● **Collected data**
——

/-- A × B + C rounded once (R244): 0 × ∞ raises IO even when C is a quiet NaN. -/
def fpFma (f : StdFmt) (env : FpEnv) (a b c : Val) : Nat × FpFlags :=
  if a.isNan || b.isNan || c.isNan then
    let (r, fl) := nanOf f env.cn [a, b, c]
    (r, if zeroTimesInf a b then { fl with io := true } else fl)
  else if zeroTimesInf a b then invalid f
  else
    match a, b, c with
    | .num n1 m1 e1, .num n2 m2 e2, .num n3 m3 e3 =>
      let np := n1 != n2
      roundStdVal f env env.rm
        (addNum np (m1 * m2) (e1 + e2) n3 m3 e3 (zeroSign env.rm np n3 (m1 * m2 == 0 && m3 == 0)))
    | .num _ _ _, .num _ _ _, .inf n3 => (f.infCode n3, {})
    | a, b, .inf n3 => if (a.neg? != b.neg?) = n3 then (f.infCode n3, {}) else invalid f
    | a, b, _ => (f.infCode (a.neg? != b.neg?), {})

/-- A × B − C rounded once (R255): C enters with its sign inverted, a NaN C keeps its own sign (R214). -/
def fpFms (f : StdFmt) (env : FpEnv) (a b c : Val) : Nat × FpFlags :=
  if c.isNan then fpFma f env a b c else fpFma f env a b c.negate

/-- An exact quotient to enough bits, with a last bit that is 1 when the division left a remainder. -/
def quot (m1 : Nat) (e1 : Int) (m2 : Nat) (e2 : Int) : Nat × Int :=
  let sh := 70 + bitLen m2
  let k := (m1 <<< sh) / m2
  let r := (m1 <<< sh) - k * m2
  (2 * k + (if r = 0 then 0 else 1), e1 - e2 - sh - 1)

/-- A ÷ B (R213, R244). -/
def fpDiv (f : StdFmt) (env : FpEnv) (a b : Val) : Nat × FpFlags :=
  match a, b with
  | .num n1 m1 e1, .num n2 m2 e2 =>
    if m2 = 0 then (if m1 = 0 then invalid f else (f.infCode (n1 != n2), FpFlags.dzF))
    else
      let (m, e) := quot m1 e1 m2 e2
      roundStdVal f env env.rm (.num (n1 != n2) m e)
  | .inf _, .inf _ => invalid f
  | .inf n1, .num n2 _ _ => (f.infCode (n1 != n2), {})
  | .num n1 _ _, .inf n2 => (f.pack (n1 != n2) 0 0, {})
  | _, _ => nanOf f env.cn [a, b]

/-- Integer square root of n, built bit by bit from bit k down. -/
def isqrtFrom (n : Nat) : Nat → Nat → Nat
  | 0, r => if (r + 1) * (r + 1) ≤ n then r + 1 else r
  | k + 1, r =>
    let r' := r + 2 ^ (k + 1)
    isqrtFrom n k (if r' * r' ≤ n then r' else r)

/-- The floor of the square root. -/
def isqrt (n : Nat) : Nat := isqrtFrom n (bitLen n / 2 + 1) 0

/-- An exact square root to enough bits with a sticky last bit. -/
def root (m : Nat) (e : Int) : Nat × Int :=
  let sh : Nat := 144 + (e % 2).toNat
  let n := m <<< sh
  let k := isqrt n
  (2 * k + (if k * k = n then 0 else 1), (e - sh) / 2 - 1)

/-- √A (R244). -/
def fpSqrt (f : StdFmt) (env : FpEnv) (a : Val) : Nat × FpFlags :=
  match a with
  | .num n m e =>
    if m = 0 then (f.pack n 0 0, {})
    else if n then invalid f
    else
      let (k, q) := root m e
      roundStdVal f env env.rm (.num false k q)
  | .inf n => if n then invalid f else (f.infCode false, {})
  | .nan _ _ _ => nanOf f env.cn [a]
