-- ==== Sys2Proof/Machine/Ops.lean ====
section
/-!
DEFINITION. Machine/Ops.lean: the named operations over State: tables, memory, events, the waking and leaving of tasks,
the release of sets, and taking a fault or trap (R138 to R142).
-/
namespace Sys2Proof.Machine

/-- A step's outcome. -/
abbrev Res := Host.Outcome State Fault Refusal

/-! ### Tables -/

def State.coreAt (s : State) (lin : Nat) : Core := if lin = s.cur then s.core else tget Core.reset s.cores lin
def State.setCore (s : State) (lin : Nat) (c : Core) : State :=
  if lin = s.cur then { s with core := c } else { s with cores := tput Core.reset s.cores lin c }
def State.modCore (s : State) (lin : Nat) (f : Core → Core) : State := s.setCore lin (f (s.coreAt lin))
/-- The core in focus changed. -/
def State.onCore (s : State) (f : Core → Core) : State := { s with core := f s.core }
/-- Core `lin` brought into focus. -/
def State.focus (s : State) (lin : Nat) : State :=
  if lin = s.cur then s
  else
    { s with cores := tput Core.reset (tput Core.reset s.cores s.cur s.core) lin Core.reset,
             core := tget Core.reset s.cores lin, cur := lin }

def State.pairAt (s : State) (k : Nat) : Pair := tget Pair.reset s.pairs k
def State.modPair (s : State) (k : Nat) (f : Pair → Pair) : State := { s with pairs := tmod Pair.reset s.pairs k f }
def State.task (s : State) (i : Nat) : Task := tget {} s.tasks i
def State.modTask (s : State) (i : Nat) (f : Task → Task) : State := { s with tasks := tmod {} s.tasks i f }
def State.launchOf (s : State) (k : Nat) : Launch := tget {} s.launches k
def State.modLaunch (s : State) (k : Nat) (f : Launch → Launch) : State := { s with launches := tmod {} s.launches k f }
def State.group (s : State) (k : Nat) : Group := tget {} s.groups k
def State.modGroup (s : State) (k : Nat) (f : Group → Group) : State := { s with groups := tmod {} s.groups k f }
def State.ctx (s : State) (c : Nat) : Ctx := tget {} s.ctxs c
def State.modCtx (s : State) (c : Nat) (f : Ctx → Ctx) : State := { s with ctxs := tmod {} s.ctxs c f }
def State.queue (s : State) (q : Nat) : Queue := tget {} s.queues q
def State.modQueue (s : State) (q : Nat) (f : Queue → Queue) : State := { s with queues := tmod {} s.queues q f }
def State.fut (s : State) (i : Nat) : Fut := tget {} s.futs i
def State.modFut (s : State) (i : Nat) (f : Fut → Fut) : State := { s with futs := tmod {} s.futs i f }
def State.devBar (s : State) (i : Nat) : Barrier := tget {} s.devBars i
def State.podBar (s : State) (i : Nat) : Barrier := tget {} s.podBars i
def State.aset (s : State) (k : Nat) : ASet := tget {} s.sets k
def State.modSet (s : State) (k : Nat) (f : ASet → ASet) : State := { s with sets := tmod {} s.sets k f }
def State.page (s : State) (k : Nat) : PageX := tget {} s.pages k
def State.modPage (s : State) (k : Nat) (f : PageX → PageX) : State := { s with pages := tmod {} s.pages k f }
def State.pantry (s : State) (t : Nat) : Pantry := tget {} s.pantries t
def State.window (s : State) (e : Nat) : Window := tget {} s.windows e
def State.modWindow (s : State) (e : Nat) (f : Window → Window) : State := { s with windows := tmod {} s.windows e f }
def State.plane (s : State) : Plane → PlaneSt
  | .x => s.planeX
  | .y => s.planeY
def State.modPlane (s : State) (p : Plane) (f : PlaneSt → PlaneSt) : State :=
  match p with
  | .x => { s with planeX := f s.planeX }
  | .y => { s with planeY := f s.planeY }
def State.modHub (s : State) (f : Hub → Hub) : State := { s with hub := f s.hub }

/-- The pair of a core: tower times 72 plus pair (R15). -/
def pairOf (lin : Nat) : Nat := lin / 144 * 72 + lin % 72
def towerOf (lin : Nat) : Nat := lin / 144
def layerOf (lin : Nat) : Nat := lin % 144 / 72
/-- The cores of a pair: layer 0, then layer 1. -/
def coresOfPair (k : Nat) : List Nat := [k / 72 * 144 + k % 72, k / 72 * 144 + 72 + k % 72]

/-- The next free value (R472; notes/assumptions/1.md) below n. -/
def State.draw (s : State) (n : Nat) : Nat × State :=
  (Config.choice s.fresh % n, { s with fresh := s.fresh + 1 })

def State.nextSeq (s : State) : Nat × State := (s.seqNo, { s with seqNo := s.seqNo + 1 })
def State.emit (s : State) (o : Out) : State := { s with outbox := s.outbox ++ [o] }

/-- Steps put on the agenda behind those already there. -/
def State.plan (s : State) (l : List Instr) : State := { s with agenda := s.agenda ++ l }

/-- Insertion into a sorted list, and insertion sort. -/
def insertBy {α : Type} (le : α → α → Bool) (x : α) : List α → List α
  | [] => [x]
  | y :: ys => if le x y then x :: y :: ys else y :: insertBy le x ys
def sortBy {α : Type} (le : α → α → Bool) : List α → List α
  | [] => []
  | x :: xs => insertBy le x (sortBy le xs)
/-- Each number once, ascending. -/
def sortNat (l : List Nat) : List Nat := sortBy (fun a b => decide (a ≤ b)) l.eraseDups

/-- The cores the state lists, the one in focus among them, ascending; every other core is at its reset value. -/
def State.coreList (s : State) : List Nat := insertBy (fun a b => decide (a ≤ b)) s.cur ((tkeys s.cores).filter (· != s.cur))
/-- The cores that run a task. -/
def State.runningCores (s : State) : List Nat := s.coreList.filter fun l => (s.coreAt l).task.isSome

/-! ### Memory -/

def getBytes (m : Memory) (a : Nat) : Nat → List Byte
  | 0 => []
  | n + 1 => tget 0 m a :: getBytes m (a + 1) n
def putBytes (m : Memory) (a : Nat) : List Byte → Memory
  | [] => m
  | b :: bs => putBytes (tput 0 m a b) (a + 1) bs
/-- Bytes, the lowest first, as a number (R3). -/
def natOfBytes : List Byte → Nat
  | [] => 0
  | b :: bs => b.toNat + 256 * natOfBytes bs
/-- A number as n bytes, the lowest first (R3). -/
def leBytes (w : Nat) : Nat → List Byte
  | 0 => []
  | n + 1 => BitVec.ofNat 8 w :: leBytes (w / 256) n

/-! ### Tasks: age, waiting -/

/-- Task a is older than task b (R130). -/
def State.older (s : State) (a b : Nat) : Bool :=
  let ta := s.task a
  let tb := s.task b
  decide (ta.age < tb.age) || (decide (ta.age = tb.age) && decide (a < b))

/-- The oldest of some tasks. -/
def State.oldest (s : State) : List Nat → Option Nat
  | [] => none
  | i :: is =>
    match s.oldest is with
    | none => some i
    | some j => if s.older j i then some j else some i
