/-- R309. -/
def State.cpyFault (s : State) (x : OpCpy) : Option IssueFault :=
  let c := s.core
  let n := (c.src .b x.b).toNat
  faultIf (decide (n > 2 ^ 24)) badOpnd <|
  faultIf (decide (n ≠ 0) && x.cvt && !(x.dls || x.sls)) badOpnd <|
  faultIf (decide (n ≠ 0) && x.cvt && x.fm.is64) badOpnd <|
  (s.copySide x.dls x.cvt (c.src .b x.d) n).or (s.copySide x.sls x.cvt (c.src .b x.a) n)

/-- A local-store range of whole words that holds n bytes (R311, R312). -/
def State.byteRange (s : State) (isLs : Bool) (w : Word) (n : Nat) : Option IssueFault := s.copySide isLs false w n

/-- R311. -/
def State.chaseFault (s : State) (x : OpChase) : Option IssueFault :=
  let c := s.core
  let n := (c.src .b x.b).toNat
  faultIf (n % 32 != 0 || decide (n < 32) || decide (n > 2 ^ 24)) badOpnd <|
  faultIf ((c.src .b x.a).toNat % 32 != 0) badOpnd <|
  s.byteRange x.dls (c.src .b x.d) n

/-- R312. -/
def State.gathFault (s : State) (x : OpGath) : Option IssueFault :=
  let c := s.core
  let n := (c.src .b x.n).toNat
  faultIf (decide (n = 0) || decide (n > 65536)) badOpnd <|
  faultIf ((c.src .b x.a).toNat % 32 != 0) badOpnd <|
  (s.byteRange x.sls (c.src .b x.b) (n * (if x.isz then 8 else 4))).or
    (s.byteRange x.dls (c.src .b x.d) (n * 32 * (x.gsz.toNat + 1)))

/-- R414. -/
def State.sendFault (s : State) (multi : Bool) (x : OpSend) : Option IssueFault :=
  let c := s.core
  let t := (c.src .b x.d).toNat
  let len := (c.src .b x.b).toNat
  let off := bitsOf t 32 32
  let src := c.src .b x.a
  let bad :=
    if multi then bitsOf t 8 2 != 0 || bitsOf t 18 14 != 0
    else bitsOf t 22 10 != 0 || bitsOf t 18 4 == 0 || bitsOf t 0 10 == s.hub.seat + 32 * s.hub.pod
  faultIf bad badOpnd <|
  faultIf (off % 128 != 0) badOpnd <|
  faultIf (len % 128 != 0 || decide (len < 128) || decide (len > 2 ^ 24)) badOpnd <|
  faultIf (!x.sls && src.toNat % 128 != 0) badOpnd <|
  faultIf (multi && (c.src .b x.e).toNat % 64 != 0) badOpnd <|
  faultIf (decide (off + len > 2 ^ 27)) badOpnd <|
  s.byteRange x.sls src len

/-- R419. -/
def Core.wopenFault (c : Core) (x : OpA) : Option IssueFault :=
  let a := (c.src .b x.a).toNat
  let b := (c.src .b x.b).toNat
  let cc := (c.src .b x.c).toNat
  let len := bitsOf b 0 28
  faultIf (decide (b ≥ 2 ^ 40) || decide (cc ≥ 2 ^ 61) || a % 128 != 0 || decide (a ≥ 2 ^ 57) || len % 128 != 0
    || decide (len < 128) || decide (len > 2 ^ 27)) badOpnd none
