-- ==== Sys2Proof/Machine/Memory.lean ====
section
/-!
DEFINITION. Machine/Memory.lean: the memory instructions (R331 to R339, R77), and the steps of the queues: translation,
performing at the head of a queue, the write-back of the FIFO's oldest line (R316 to R327, R345, R347, R293 to R296).
-/
namespace Sys2Proof.Machine

/-! ### Issue -/

/-- An access enters its queues at its effective address (R319, R331). -/
def State.enterAccess (s : State) (i : Instr) (x : OpM) (inLoad inStore : Bool) (vals : List Word) (vec : VecReg)
    (desc : BitVec 32) (awaits : Bool) : State :=
  s.enqueue i inLoad inStore (s.core.effAddr x).toNat vals vec desc .walk awaits
    (match x.v with
      | .nil => []
      | v => [v])

/-- LD (R333). -/
def execLd (x : OpM) (s : State) : Res :=
  s.slotRun (.ld x) fun s => s.enterAccess (.ld x) x true (x.ord == .acquire) [] 0 0 true
/-- LDV (R334). -/
def execLdv (x : OpM) (s : State) : Res :=
  s.slotRun (.ldv x) fun s => s.enterAccess (.ldv x) x true (x.ord == .acquire) [] 0 0 true
/-- LDT (R335): the descriptor is captured at issue. -/
def execLdt (x : OpM) (s : State) : Res :=
  s.slotRun (.ldt x) fun s =>
    s.enterAccess (.ldt x) x true (x.ord == .acquire) [] 0 (s.core.fdValue x.fd.toNat) true
/-- ST (R333). -/
def execSt (x : OpM) (s : State) : Res :=
  s.slotRun (.st x) fun s => s.enterAccess (.st x) x (x.ord == .release) true [s.core.src x.cl x.v] 0 0 false
/-- STV (R334). -/
def execStv (x : OpM) (s : State) : Res :=
  s.slotRun (.stv x) fun s => s.enterAccess (.stv x) x (x.ord == .release) true [] (s.core.vraw x.cl x.v) 0 false

/-- The elements STT converts (R335): codes, flags, counts. -/
def sttConv (env : FpEnv) (desc : BitVec 32) (v : VecReg) : List (Nat × FpFlags × FpCounts) :=
  (List.range 1024).map fun i => convertElem (.std .f32) (Fmt.ofDesc desc) env.noDaz false 0 0 (vecElem 32 v i)

/-- STT (R335): its conversions are made at issue. -/
def execStt (x : OpM) (s : State) : Res :=
  let desc := s.core.fdValue x.fd.toNat
  let v := s.core.vraw x.cl x.v
  let conv := if desc = 0 then [] else sttConv (FpEnv.ofFpcr s.core.fpcr) desc v
  let fl := orFlags (conv.map fun r => r.2.1)
  s.slotRunWith (.stt x) fl fun s =>
    let data : VecReg :=
      if desc = 0 then v else BitVec.ofNat 32768 (packList (Desc.ofBits desc).width (conv.map fun r => r.1))
    let s := s.enterAccess (.stt x) x (x.ord == .release) true [] data desc false
    if desc = 0 then s
    else s.flightOf (instrSlot (.stt x)) x.cl (1, 0) false [] [] .none fl (addCounts (conv.map fun r => r.2.2))

/-- NTST (R325). -/
def execNtst (x : OpM) (s : State) : Res :=
  s.slotRun (.ntst x) fun s => s.enterAccess (.ntst x) x false true [s.core.src x.cl x.v] 0 0 false
/-- NTSTV (R334). -/
def execNtstv (x : OpM) (s : State) : Res :=
  s.slotRun (.ntstv x) fun s => s.enterAccess (.ntstv x) x false true [] (s.core.vraw x.cl x.v) 0 false
/-- AMO (R338). -/
def execAmo (x : OpM) (s : State) : Res :=
  s.slotRun (.amo x) fun s => s.enterAccess (.amo x) x true true [s.core.src x.cl x.v] 0 0 true
/-- AMON (R338). -/
def execAmon (x : OpM) (s : State) : Res :=
  s.slotRun (.amon x) fun s => s.enterAccess (.amon x) x false true [s.core.src x.cl x.v] 0 0 false
/-- ACAS (R338): expected value in V, new value in V + 1. -/
def execAcas (x : OpM) (s : State) : Res :=
  s.slotRun (.acas x) fun s =>
    let new := match x.v with
      | .sreg n => s.core.regs.scalar x.cl (n.val + 1)
      | _ => 0
    s.enterAccess (.acas x) x true true [s.core.src x.cl x.v, new] 0 0 true

/-- MARK enters both queues (R319, R320). -/
def execMark (x : OpM) (s : State) : Res :=
  s.slotRun (.mark x) fun s => s.enqueue (.mark x) true true 0 [] 0 0 .ready false []
/-- FENCE (R339): a release fence enters the store queue, the others both. -/
def execFence (x : OpM) (s : State) : Res :=
  s.slotRun (.fence x) fun s => s.enqueue (.fence x) (x.ord != .release) true 0 [] 0 0 .ready false []
/-- NTDRAIN (R325). -/
def execNtdrain (x : OpM) (s : State) : Res :=
  s.slotRun (.ntdrain x) fun s => s.enqueue (.ntdrain x) false true 0 [] 0 0 .ready false []

/-- Entries of the load queue and of the store queue (R319). -/
def Core.loadQueue (c : Core) : List MqEntry := c.mq.filter fun e => e.inLoad
def Core.storeQueue (c : Core) : List MqEntry := c.mq.filter fun e => e.inStore
/-- Entries of each queue (R319). -/
def queueSize : Nat := 2048

/-- PREF (R336): dropped when the load queue is full. -/
def execPref (x : OpM) (s : State) : Res :=
  s.slotRun (.pref x) fun s =>
    if s.core.loadQueue.length ≥ queueSize then s
    else s.enqueue (.pref x) true false (s.core.effAddr x).toNat [] 0 0 .ready false []

/-- The M-class hint 0x7C (R77) may fetch a sector when B names a scalar; it never takes the queue's last entry. -/
def execPrefetchHint (x : OpM) (s : State) : Res :=
  s.slotRun (.prefetchHint x) fun s =>
    let (d, s) := s.draw 2
    if x.b == .nil || d = 0 || decide (s.core.loadQueue.length + 1 ≥ queueSize) then s
    else s.enqueue (.prefetchHint x) true false (s.core.effAddr x).toNat [] 0 0 .ready false []

/-! ### Translation (R345, R347, R293) -/

/-- The pages of an HNEAR's item memory from one on (R293): every page, the pages before one that is PROMOTING or grants no pin to an
UNMAP's sake (R349), or the fault of the page that ends the search. -/
inductive Pages where
  | all (xl : List Xlat)
  | waits (xl : List Xlat)
  | ends (code : Nat) (a0 a1 : Word) (kind : Nat)
  deriving DecidableEq, Repr

def State.searchPages (s : State) (c : Nat) : List Nat → Pages × State
  | [] => (.all [], s)
  | va :: rest =>
    let miss (s : State) : Pages × State := (.ends fcNOTPRESENT (BitVec.ofNat 64 va) 0 5, s.event evPAGEMISS (some c) va 1)
    match s.walk c va with
    | .absent => miss s
    | .format => miss (s.ctxFault c 2)
    | .poison => miss (s.ctxFault c 1)
    | .leaf a level e =>
      let r := pteRes e
      if r = resPOISONED then (.ends fcPOISON (BitVec.ofNat 64 (pteFrame e)) 0 0, s)
      else if r = resPROMOTING || r = resATTIC && (s.page a).cmd then (.waits [], s)
      else if r != resATTIC then (.ends fcNOTATTIC (BitVec.ofNat 64 va) (BitVec.ofNat 64 r) 0, s)
      else
        let x : Xlat := { vpage := va / 2 ^ 16, base := s.physOf c level e va, leaf := a, size := level }
        match s.searchPages c rest with
        | (.all xs, s) => (.all (x :: xs), s)
        | (.waits xs, s) => (.waits (x :: xs), s)
        | r => r

/-- Pages pinned by a search (R353). -/
def State.pinAll (s : State) (c : Nat) (xl : List Xlat) : State := xl.foldl (fun s x => s.pin x.leaf c (x.vpage * 65536)) s

/-- The cycle in which the operation of an entry issued (R39). -/
def State.issuedAt (s : State) (lin : Nat) (e : MqEntry) : Nat := ((s.coreAt lin).pend.find? fun p => p.seq == e.seq).elim s.cycle fun p => p.cyc

/-- The tower whose attic holds the page of a translation. -/
def State.atticOf (s : State) (x : Xlat) : Nat := ((s.page x.leaf).tower).getD 0
/-- The search units of an item memory (R294): a tower for each that holds part of it, with the cycles of the entries it counts, those whose
first byte it holds, 32 in a cycle. -/
def State.searchUnits (s : State) (ea n : Nat) (xl : List Xlat) : List (Nat × Nat) :=
  let firsts := (List.range n).map fun j => (xl.find? fun x => x.vpage == (ea + 768 * j) / 65536).elim 0 s.atticOf
  (sortNat (xl.map s.atticOf)).map fun t => (t, ((firsts.filter (· == t)).length + 31) / 32)

/-- A search whose pages are all translated takes its turn at the units (R294): it begins when each is free, `waited` cycles after its issue
at the earliest, and keeps that cycle and its own cycles. -/
def State.bookSearch (s : State) (lin : Nat) (e : MqEntry) (xl : List Xlat) (waited : Nat) : State :=
  let us := s.searchUnits e.ea (e.vals.getD 1 0).toNat xl
  let start := us.foldl (fun m u => max m (tget 0 s.hub.search u.1)) (s.issuedAt lin e + waited)
  let last := us.foldl (fun m u => max m u.2) 0
  ((s.modHub fun h => { h with search := us.foldl (fun q u => tput 0 q u.1 (start + u.2)) h.search }).rank 7 searchMark lin).setEntry lin e.seq
    fun e => { e with st := .ready, xl := xl, vals := e.vals.take 2 ++ [BitVec.ofNat 64 (start + 24 + last)] }

/-- The translation of a search (R293, R294, R353): each page found is pinned at once; the cycle in which it began to wait for a page goes
into its third value. -/
def State.translateSearch (s : State) (lin : Nat) (e : MqEntry) : State :=
  let c := s.ctxOf lin
  let n := (e.vals.getD 1 0).toNat
  let first := e.ea / 65536
  let pages := (List.range ((e.ea + 768 * n - 1) / 65536 - first + 1)).map fun k => (first + k) * 65536
  match s.searchPages c (pages.drop e.xl.length) with
  | (.ends code a0 a1 kind, s) =>
    if kind = 0 then s.entryFatal lin e code a0 a1
    else s.restart lin e.bseq e.baddr (slotMask e.slot) code a0 a1 kind 0 a0.toNat
  | (.waits xl, s) =>
    (s.pinAll c xl).setEntry lin e.seq fun e =>
      { e with xl := e.xl ++ xl, vals := if e.vals.length = 2 then e.vals ++ [BitVec.ofNat 64 s.cycle] else e.vals }
  | (.all xl, s) =>
    (s.pinAll c xl).bookSearch lin e (e.xl ++ xl) (if e.vals.length = 2 then 0 else s.cycle - (e.vals.getD 2 0).toNat)

/-- An AMON that its page's log would take goes on to the controller while the page moves (R354, R376). -/
def State.heldAppend (s : State) (c : Nat) (e : MqEntry) (a : Nat) : Bool :=
  (match e.instr with
    | .amon _ => true
    | _ => false) && pteLog (s.pteOf a) && pteSize (s.pteOf a) == 0
    && s.setsTouching c e.ea e.len (fun x => x.state == .declared || x.state == .held || x.state == .dropping) == []

/-- An access that acquires sets (R381). -/
def MqEntry.acquiring (e : MqEntry) : Bool := e.isLoad || e.writes

/-- The L1 TLB holds an entry as it stands (R345). -/
def Core.hasTlb (c : Core) (a pte : Nat) : Bool := c.tlb.contains (a, pte)
/-- The L1 TLB takes the entries of an access; beyond 128 a free choice leaves (R345). -/
def State.fillTlb (s : State) (lin : Nat) (xl : List Xlat) : State :=
  xl.foldl (fun s x =>
    let held := (s.coreAt lin).tlb.filter fun e => e.1 != x.leaf
    let (n, s) := if 128 ≤ held.length then s.draw held.length else (held.length, s)
    s.modCore lin fun c => { c with tlb := held.eraseIdx n ++ [(x.leaf, s.pteOf x.leaf)] }) s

——

● **PROBLEM REQUIREMENTS**
Exact duplication is required for the lines above, from the line that contains "def execPref (x" to the line that contains "no pin to an", inclusive; omit all others.

● **EXERCISE RESULT**
def execPref (x : OpM) (s : State) : Res :=
  s.slotRun (.pref x) fun s =>
    if s.core.loadQueue.length ≥ queueSize then s
    else s.enqueue (.pref x) true false (s.core.effAddr x).toNat [] 0 0 .ready false []

/-- The M-class hint 0x7C (R77) may fetch a sector when B names a scalar; it never takes the queue's last entry. -/
def execPrefetchHint (x : OpM) (s : State) : Res :=
  s.slotRun (.prefetchHint x) fun s =>
    let (d, s) := s.draw 2
    if x.b == .nil || d = 0 || decide (s.core.loadQueue.length + 1 ≥ queueSize) then s
    else s.enqueue (.prefetchHint x) true false (s.core.effAddr x).toNat [] 0 0 .ready false []

/-! ### Translation (R345, R347, R293) -/

/-- The pages of an HNEAR's item memory from one on (R293): every page, the pages before one that is PROMOTING or grants no pin to an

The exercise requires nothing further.